* _Exercise description_
Give back exactly the stretch of data below from the line holding "def snapWrites (s" through the line holding "The statement -/", both ends included, and leave the remaining lines out.

[Stored data entries]
-=-=-=-=-

-- ==== Sys2Proof/Proofs/EngineData.lean ====
section
/-! PROOF. What a step of an engine's command moves or computes (R254 to R260, R374 to R376, R398, R399). -/

namespace Sys2Proof.Proofs

open Sys2Proof Sys2Proof.Machine Sys2Proof.Laws Sys2Proof.Claims

/-! ## An element of `rmerge` (R259) -/

section
variable {s : State} {n : Nat} {e : Fin 4} {f : Fly} {ec : ECmd} {dh : HReg} {d ct nc : SReg} {ty : Bool} {ln : Fin 32}
  {ans el c guess : Nat} {vas : List Nat}

/-- The sum of an element and its copies, in the order of their owners. -/
def mergeSum (f : Fly) (ty : Bool) (el : Nat) (vas : List Nat) (old : Nat) : Nat :=
  vas.foldl (fun acc v =>
    let x := numAt f.got (v + 4 * el) 4
    if ty then (acc + x) % 2 ^ 32 else roundTo fp32 false .rne (addNum .rne (decodeFp fp32 false acc) (decodeFp fp32 false x))) old

theorem mergeElem_eq (f : Fly) (ty : Bool) (el : Nat) (vas : List Nat) (old : Nat) :
    mergeElem (!ty) (vas.map fun v => gotNum f (v + 4 * el) 4) old = mergeSum f ty el vas old := by
  rw [mergeElem, List.foldl_map, mergeSum]
  cases ty <;> rfl

/-- The command with element el merged. -/
def mergedElem (f : Fly) (el c : Nat) (vas : List Nat) : Fly :=
  { f with aux := 0 :: (el + 1) :: (if el % 8 = 7 then 0 else c) :: 0 :: vas, wr := [], got := if el % 8 = 7 then [] else f.got }

theorem rmerge_merges (hi : f.cap.ins = .rmerge ec dh d ty ct nc ln) (hw : AtWork f 3) (haux : f.aux = ans :: el :: c :: guess :: vas)
    (hlt : 4 * el < regN f 3) (hread : el % 8 ≠ 0 ∨ vas.length ≤ c) (hal : (hBase (flyH f dh) + regN f 0 + 4 * el) % 4 = 0)
    (hq : Undisturbed s (siteCtx s n) (hKeyIdx (flyH f dh)) (hBase (flyH f dh) + regN f 0 + 4 * el)) :
    ∃ u, flyStep s n e f = putFly u n e (mergedElem f el c vas) ∧
      ∀ x, byteAt u.dmem x = byteAt (setBytes s.dmem (hBase (flyH f dh) + regN f 0 + 4 * el)
        (leBytes 4 (mergeSum f ty el vas (numAt s.dmem (hBase (flyH f dh) + regN f 0 + 4 * el) 4)))) x := by
  obtain ⟨t, ht, -, hd⟩ := atomBy_undisturbed (a := engAcc s n e f) (n := 4)
    (mergeElem (!ty) (vas.map fun v => gotNum f (v + 4 * el) 4)) hq (by omega)
  have hnoread : ¬ (el % 8 = 0 ∧ c < vas.length) := by omega
  refine ⟨t, ?_, fun x => by rw [hd, mergeElem_eq]⟩
  have hdest : destOf f = (flyH f dh, regN f 0) := by simp [destOf, hi]
  have hgo : flyGo s n e f = mergeStep s n e f := by simp [flyGo, hi]
  rw [flyStep_at_work hw (by decide), hgo]
  simp only [mergeStep, hw.1, haux, Nat.not_le.2 hlt, hnoread, hdest, hi, hq.1, ht, if_false, mergedElem]

end

/-! ## The counters of a die (R260) -/

theorem tget_tclear {α : Type} (d : α) (t : Tab α) (lo n k : Nat) :
    tget d (tclear t lo n) k = if lo ≤ k ∧ k < lo + n then d else tget d t k := by
  induction t with
  | nil => simp [tclear, tget]
  | cons p r ih =>
    obtain ⟨j, a⟩ := p
    have hcons : tget d ((j, a) :: r) k = if j = k then a else tget d r k := rfl
    unfold tclear at ih ⊢
    rw [List.filter_cons, hcons]
    split
    · rename_i hj
      by_cases hk : j = k
      · subst hk
        rw [if_neg (by simp at hj; omega)]
        simp [tget]
      · simp [tget, hk, ih]
    · rename_i hj
      by_cases hk : j = k
      · subst hk
        have hin : lo ≤ j ∧ j < lo + n := by simp at hj; omega
        rw [ih, if_pos hin, if_pos hin]
      · simp [hk, ih]

/-- A flat list cut into rows. -/
theorem flatMap_range_mul {α : Type} (g : Nat → List α) (m k : Nat) :
    (List.range (m * k)).flatMap g = (List.range k).flatMap fun i => (List.range m).flatMap fun j => g (m * i + j) := by
  induction k with
  | zero => rfl
  | succ k ih => rw [Nat.mul_succ, List.range_add, List.range_succ, List.flatMap_append, List.flatMap_append, ih, List.flatMap_map]; simp

/-- The write of eight counters of a die. -/
def snapWrite (s : State) (n pa va i : Nat) : MicroOp :=
  .write (pa + 32 * i) (va + 32 * i) ((List.range 8).flatMap fun j => leBytes 4 (tget 0 s.rtbank (256 * dieOf n + 8 * i + j)).toNat)

/-- The writes of the counters of a die, eight at a time. -/
def snapWrites (s : State) (n pa va : Nat) : List MicroOp := (List.range 32).map (snapWrite s n pa va)

section
variable {s : State} {n : Nat} {e : Fin 4} {f : Fly} {ec : ECmd} {dh : HReg} {d : SReg} {t0 : Nat}

theorem rtsnap_takes (hi : f.cap.ins = .rtsnap ec dh d) (hw : AtWork f 1) (haux : f.aux = [t0]) (ht : t0 < s.cal)
    (hh : handleBad (flyH f dh) [.w] = none) (hoff : regN f 0 % 32 = 0) (hfit : regN f 0 + 1024 ≤ hBytes (flyH f dh))
    (hwin : windowOf (hBase (flyH f dh) + regN f 0) = .dev) :
    flyStep s n e f = putFly { s with rtbank := tclear s.rtbank (256 * dieOf n) 256 } n e
      { f with ph := 2, aux := [], ops := snapWrites s n (hBase (flyH f dh) + regN f 0) (hVa (flyH f dh) + regN f 0) } := by
  have hdest : destOf f = (flyH f dh, regN f 0) := by simp [destOf, hi]
  have hbegin : flyBegin s n e f = snapBegin s n e f := by simp [flyBegin, hi]
  have hops : ((List.range 32).map fun i => MicroOp.write (hBase (flyH f dh) + regN f 0 + 32 * i) (hVa (flyH f dh) + regN f 0 + 32 * i)
        ((((List.range 256).flatMap fun i => leBytes 4 (tget 0 s.rtbank (256 * dieOf n + i)).toNat).drop (32 * i)).take 32)) =
      snapWrites s n (hBase (flyH f dh) + regN f 0) (hVa (flyH f dh) + regN f 0) := by
    refine List.map_congr_left fun i hi => ?_
    rw [flatMap_range_mul _ 8 32, take_drop_flatMap (fun a => by simp) _ (by simpa using hi)]
    simp [snapWrite, Nat.add_assoc]
  rw [flyStep_begins hw, hbegin, ← hops]
  simp [snapBegin, hdest, hh, hoff, Nat.not_lt.2 hfit, hwin, haux, Nat.not_le.2 ht]

end

/-! ## The statement -/

/-- Settles O40: the step of each kind of command by its own lemma, the slots of the Harvest commands by the order of their
candidates, and a reduced piece by the loop over each of its elements. -/
theorem engineData : Obligations.EngineData := by
  unfold Obligations.EngineData
  refine ⟨?_, ?_, ?_, ?_, ?_, ?_, ?_, ?_⟩
  · intro s n e f k src dst rn so to_ i hk hs per total sh dh so' do_
    have hk := copies_of_copyOf hk
    have hg := copyGeo_of_spec hk hs
    have htotal : geoTotal (geoOf f) = total := hg.total
    refine ⟨fun hw hh hok hpins => ?_, fun hw haux hi hwr => ⟨fun hsrc => ?_, fun hsrc hq hal => ?_, fun hsrc hfe hq => ?_⟩,
      fun b hw haux hi hwr hlen hf hover => ⟨fun hdst hq hal => ?_, fun hdst hfe hdue hq hal => ?_⟩, fun hw haux => copy_ends hk hw haux⟩
    · obtain ⟨hfind, hd⟩ := copyBegin_begins hk hh hok hpins
      refine ⟨_, _, (flyStep_begins hw).trans (flyBegin_copy hk), hfind, ?_, hd⟩
      rw [begunCopy, htotal]
    · exact copy_makes hk hg hw haux hi hwr hsrc
    · exact copy_reads_device hk hg hw haux hi hwr hsrc hq hal
    · exact copy_reads_buffer hk hg hw haux hi hwr hsrc hfe hq
    · obtain ⟨u, hu, hd⟩ := copy_writes_device hk hg hw haux hi hwr hf hover hlen hdst hq hal
      refine ⟨u, hu, fun x => ?_⟩
      rw [hd, byteAt_setBytes_getD, hlen]
    · have hle : dst ≤ 3 := hg.dst ▸ geoOf_dst_le hk
      obtain ⟨u, hu, hd, hbuf⟩ := copy_writes_buffer hk hg hw haux hi hwr hf hover (by omega) hfe hdue hq
      refine ⟨u, hu, hd, fun x => ?_⟩
      rw [hbuf, byteAt_setBytes_getD, hlen]
  · intro s n e f rest pa va key hph hfail hreq hkey hq
    refine ⟨fun k hops hn => op_reads hph hreq hkey hq hops hn, fun dst hops hal => op_moves hph hreq hkey hq hops hal, fun b hops hn => ?_⟩
    obtain ⟨u, hu, hd⟩ := op_writes hph hreq hkey hq hops hn
    exact ⟨u, hu, fun x => by rw [hd, byteAt_setBytes_getD]⟩
  · intro s n e f ec dh d ct nc ty ln ans el c guess vas hi hw haux hlt hread pa hal hq sum
    obtain ⟨u, hu, hd⟩ := rmerge_merges hi hw haux hlt hread hal hq
    refine ⟨u, _, hu, hw.1, rfl, hw.2.1, rfl, rfl, numAt_of_written hd, fun x hx => ?_⟩
    rw [hd]
    exact byteAt_setBytes_outside _ _ _ _ (by simpa using hx)
  · intro s n e f ec dh d t0 hi hw haux ht h off hh hoff hfit hwin
    refine ⟨_, _, rtsnap_takes hi hw haux ht hh hoff hfit hwin, by simp [snapWrites], rfl, fun j => ?_, fun i hi => ?_⟩
    · rw [tget_tclear]
      have hdie : (256 * dieOf n ≤ j ∧ j < 256 * dieOf n + 256) ↔ j / 256 = dieOf n := by omega
      simp only [hdie]
    · rw [snapWrites, List.getElem?_map, List.getElem?_range hi]
      rfl
  · intro f ec p a w d dk cands sv
    refine ⟨rfl, fun hi => ⟨_, candidates_perm f, candidates_ordered f, removedNow_hvstKeep hi⟩, fun hi x => mem_removedNow_hvstMass hi x,
      fun hi => removedNow_hcomp hi, survivors_perm f, survivors_ordered f, fun hi => mapNext_packed ?_,
      fun x hx => ⟨fun hi => newMeta_hcomp hi x, fun hi => newMeta_hvst hi x⟩, fun hi => ⟨rfl, ?_⟩⟩
    · rintro ec' p' a' ht
      rcases hi with ⟨dk', hi | hi⟩ | hi <;> rw [hi] at ht <;> cases ht
    · rw [mapNext, hi]
      rfl
  · intro s n f ops h
    refine ⟨fun hi i x b va c hx hb hva hc => ?_, fun ec p a hi x hx => buildOps_clears h hi hx⟩
    subst hb
    exact buildOps_moves h hi hx hva hc
  · intro s n f kind r sent nth k g hcoll hw haux hg hsame hfits hr hq
    obtain ⟨u, hu, hin⟩ := collStep_gives (k := k) hw.1 haux hg hsame hfits hr hq
    refine ⟨u, _, ?_, hin, rfl, rfl, rfl, ?_, rfl, rfl⟩
    · rw [flyStep_at_work hw (by decide), flyGo_coll 2 hcoll, hu]
    · simp [givenPiece, nthOf, haux]
  · intro s id g nth q P hmod hself hsw hp hpos hfin hin hroot hrank b hb f w el val joined reduced
    have hjoined (acc x : Nat) : joined acc x = redStep g acc x := (redStep_eq g acc x).symm
    have hreduced {piece : Nat} (h : piece < g.ln / 32) (hd : destPiece s id g nth q = reducedAt s id g nth piece) : reduced piece := by
      simp only [reduced, hjoined]
      exact exists_reduced hmod hself hsw hp hpos hfin hin h hd
    refine ⟨fun hk hq => hreduced ?_ (destPiece_allReduce hk),
      fun hk hq => hreduced (block_piece_lt (.inl hk) hrank hq) (destPiece_reduceScatter hk),
      fun hk hq => ?_, fun hk hq => ?_, fun hk hq => ?_⟩
    · rwa [← grpBlock_whole (g := g) (by omega)]
    · rw [destPiece_allGather hk, hin _ _ hq]
      rw [← grpBlock_whole (g := g) (by omega)]
      exact Nat.mod_lt _ hb
    · rw [destPiece_allToAll hk, hin _ _ hq]
      exact block_piece_lt (.inr hk) hrank (Nat.mod_lt _ hb)
    · rw [destPiece_broadcast hk, hin _ _ hroot]
      rwa [← grpBlock_whole (g := g) (by omega)]

end Sys2Proof.Proofs
end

-=-=-=-=-

* _Written answer_
def snapWrites (s : State) (n pa va : Nat) : List MicroOp := (List.range 32).map (snapWrite s n pa va)

section
variable {s : State} {n : Nat} {e : Fin 4} {f : Fly} {ec : ECmd} {dh : HReg} {d : SReg} {t0 : Nat}

theorem rtsnap_takes (hi : f.cap.ins = .rtsnap ec dh d) (hw : AtWork f 1) (haux : f.aux = [t0]) (ht : t0 < s.cal)
    (hh : handleBad (flyH f dh) [.w] = none) (hoff : regN f 0 % 32 = 0) (hfit : regN f 0 + 1024 ≤ hBytes (flyH f dh))
    (hwin : windowOf (hBase (flyH f dh) + regN f 0) = .dev) :
    flyStep s n e f = putFly { s with rtbank := tclear s.rtbank (256 * dieOf n) 256 } n e
      { f with ph := 2, aux := [], ops := snapWrites s n (hBase (flyH f dh) + regN f 0) (hVa (flyH f dh) + regN f 0) } := by
  have hdest : destOf f = (flyH f dh, regN f 0) := by simp [destOf, hi]
  have hbegin : flyBegin s n e f = snapBegin s n e f := by simp [flyBegin, hi]
  have hops : ((List.range 32).map fun i => MicroOp.write (hBase (flyH f dh) + regN f 0 + 32 * i) (hVa (flyH f dh) + regN f 0 + 32 * i)
        ((((List.range 256).flatMap fun i => leBytes 4 (tget 0 s.rtbank (256 * dieOf n + i)).toNat).drop (32 * i)).take 32)) =
      snapWrites s n (hBase (flyH f dh) + regN f 0) (hVa (flyH f dh) + regN f 0) := by
    refine List.map_congr_left fun i hi => ?_
    rw [flatMap_range_mul _ 8 32, take_drop_flatMap (fun a => by simp) _ (by simpa using hi)]
    simp [snapWrite, Nat.add_assoc]
  rw [flyStep_begins hw, hbegin, ← hops]
  simp [snapBegin, hdest, hh, hoff, Nat.not_lt.2 hfit, hwin, haux, Nat.not_le.2 ht]

end

/-! ## The statement -/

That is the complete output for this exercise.